For annotating training data, I used the vgg image annotator from oxford. You simply upload your images and start making polyline annotations that per image that eventually export in COCO format in a json file. you do not have to do all the annotating in one go for your dataset, you can save the json file and later upload it together with the images and pickup where you left off.

Dataset

So as a pet project I decided to build an image based intruder alert system for my dorm room (LOL). I hand labelled about 200 images taken with both my phone and my laptop webcam, of my door both opened and closed. Since I am a grad student, I use a chair to keep my door open, so my categories are [‘door’, ‘opening’, ‘chair’, ‘person’].

Once you are happy with the dataset, you then convert it to polyline coco style os a list of annotations. letsgo.py:


import json
import os
from PIL import Image
import pickle
path = os.getcwd()

# We mostly care about the x and y coordinates of each region

anno_file = "annotations.json"
image_path = "Path_to_images/"

def annotations_file(jsonfile):
    complete_annotations = []
    
    annotations = json.load(open(path+ jsonfile))
    annotations = list(annotations.values())[1]
    
    image_id  = list(range(1,len(annotations)+1))
    
    file_name = [annotations[k]['filename'] for k in annotations]
    
    annotations = [annotations[k] for k in annotations if annotations[k]['regions']]
    annotations = [annotations[k]['regions'] for k in range(len(annotations))]
    
    for k in range(len(annotations)):
        dict_hold = {"file_name":file_name[k],
                     "size": Image.open(image_path + file_name[k]).size,
                     "image_id":image_id[k],
                     "annotations":annotations[k]}
        complete_annotations.append(dict_hold)
    return complete_annotations

annotations = annotations_file(anno_file)

##save annotations as a pickle file
with open( "dorm_annotations.pickle" , 'wb') as file:
    pickle.dump(annotations,file, protocol=pickle.HIGHEST_PROTOCOL)
    file.close()

Eventually I run the model on a video stream that will allow live segmentation.
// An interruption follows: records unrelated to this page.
-- ==== Sys2Proof/Config.lean ====
section
/-! DEFINITION. What the part fixes (grade NHM4-A192, R1, Table of 01), and the free values: what
the manual leaves open is an uninterpreted constant here, so no proof can lean on a choice. -/

namespace Sys2Proof.Config

/-- Dies of the package. -/
def dies : Nat := 8

/-- Bytes of one stack (R107). -/
def stackBytes : Nat := 2 ^ 36

/-- Bytes of the local store (R98). -/
def lsBytes : Nat := 0x180000

/-- Launch value of a speed entry in this model, in MHz (log 1). -/
def defaultSpeed : Nat := 2200

/-- Live cores of a grade: NHM4-A192, NHM4-B176, NHM4-C160 (Table 01.1). -/
def gradeCores (grade : Nat) : Nat := if grade = 0 then 192 else if grade = 1 then 176 else 160

/-- Populated stacks of a grade (Table 01.1). -/
def gradeStacks (grade : Nat) : Nat := if grade = 2 then 6 else 8

/-- Guaranteed sum of speed entries of a grade, in MHz (Table 01.1, R15). -/
def guaranteedSum (grade : Nat) : Nat := if grade = 0 then 422400 else if grade = 1 then 387200 else 352000

/-- Context areas of the context pool beyond the reserve (R458; log 22). -/
def contextAreas : Nat := 192

/-- Where the context pool lies: at the top of the stacks, as stack-physical addresses one after another (R48, R107;
log 12). -/
def contextBase : Nat := 2 ^ 39 - 384 * 1704 * 1024

/-- A byte the manual leaves undefined (R12; log 9). -/
opaque freeByte : Nat → BitVec 8

/-- A number the manual leaves undefined, by what it is for, the counter of free values and the tick: the state of a
page of another package (0), what an event carries (1, 2), the code of a hardware failure (3), the INFO of a trap
(4), the victim of a full L1 set (5), the rate at which issue cycles are withheld (6), the placement of a step's nodes (100
and up), a word with no home slice (8), a register whose contents no table gives (9), a measured delay and the temperature
of a fibre (10, 11) (log 5, 7, 9, 21, 23, 31, 35, 55, 65). -/
opaque freeNat : Nat → Nat → Nat → Nat

/-- The shipped special-function image of a slot, as its 64-bit words (R254; log 8). -/
opaque shippedImage : Nat → List (BitVec 64)

/-- The verification of a Falcon-1024 signature under a public key over a digest (R380; log 64). -/
opaque falconVerify : List (BitVec 8) → List (BitVec 8) → List (BitVec 8) → Bool

/-- CRC-32 of the bytes of a flit: what the manual leaves open beside the polynomial, its start value, its
final mask and its bit order, is free (R371; log 30). -/
opaque crcStart : BitVec 32
opaque crcMask : BitVec 32
opaque crcReflected : Bool

end Sys2Proof.Config
end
Now lets go straight into it.

import important, pytorch and detectron libs

import torch, torchvision
print(torch.__version__,torch.cuda.is_available())
device = torch.device("cuda") 

import detectron2
from detectron2.utils.logger import setup_logger
setup_logger()
import numpy as np
import cv2
import pickle
import random
from PIL import Image
import pandas as pd
from matplotlib import pyplot as plt
import numpy as np
import pandas as pd

from tqdm import tqdm
import deepdish as dd
import pycocotools as pycoco
import warnings
import os
warnings.filterwarnings("ignore")

from detectron2 import model_zoo
from detectron2.engine import DefaultPredictor
from detectron2.config import get_cfg
from detectron2.utils.visualizer import Visualizer
from detectron2.data import MetadataCatalog
from detectron2.data import DatasetCatalog, MetadataCatalog
from detectron2.structures import BoxMode
from skimage import measure
torch.cuda.empty_cache()

### Register your dataset to detectron2

first need to register a dataset in the coco formart to work with predefined data loaders

 def get_annos():
    with open('dorm_annotations_3.pickle', 'rb') as f:
        annotations = pickle.load(f)
        
    from sklearn.model_selection import train_test_split as tts
    train_annotations,test_annotations = tts(annotations,test_size = 0.3, random_state = 75, shuffle = True)
    data = {'train':train_annotations,'val':test_annotations}
    return data

def category_id(classname):
    if classname =='door':
        return 0
    elif classname =='opening':
        return 1
    elif classname =='person':
        return 2
    else:
        return 3

def create_dataset(annotation):
    dataset_dicts = []
    image_path = os.getcwd().replace("src",'images') + '/'
    for im in range(len(annotation)):
        dict1 = {}
        
        dict1["file_name"] = image_path+annotation[im]["file_name"]
        height, width = cv2.imread(dict1["file_name"]).shape[:2]
        dict1["height"] = height
        dict1["width"] = width
        dict1["image_id"] = (im+1)
        
        objs = []
        for anno in annotation[im]['annotations']:
            #assert not anno["region_attributes"]
            try:
                cat =  category_id(anno['region_attributes']['region'])
                anno = anno["shape_attributes"]
                px = anno["all_points_x"]
                py = anno["all_points_y"]
                poly = [(x+0.5, y+0.5) for x,y in zip(px,py)]
                poly = [p for x in poly for p in x]

                obj = {
                    "bbox":[np.min(px), np.min(py), np.max(px), np.max(py)],
                    "bbox_mode":BoxMode.XYXY_ABS,
                    "segmentation": [poly],
                    "category_id":cat,
                    "iscrowd":0,
                    }
                objs.append(obj)
            except Exception as e:
                print("image  "+  dict1["file_name"] + ": ", e)
            
        dict1["annotations"] = objs
        
        dataset_dicts.append(dict1)
    return dataset_dicts


def register_dset():
    DatasetCatalog.clear()
    for d_set in data:
        DatasetCatalog.register("doornet_%s"%d_set, lambda d_set=d_set: create_dataset(data[d_set]))
        MetadataCatalog.get("doornet_%s"%d_set).set(thing_classes = ["door",'opening', 'person','chair'])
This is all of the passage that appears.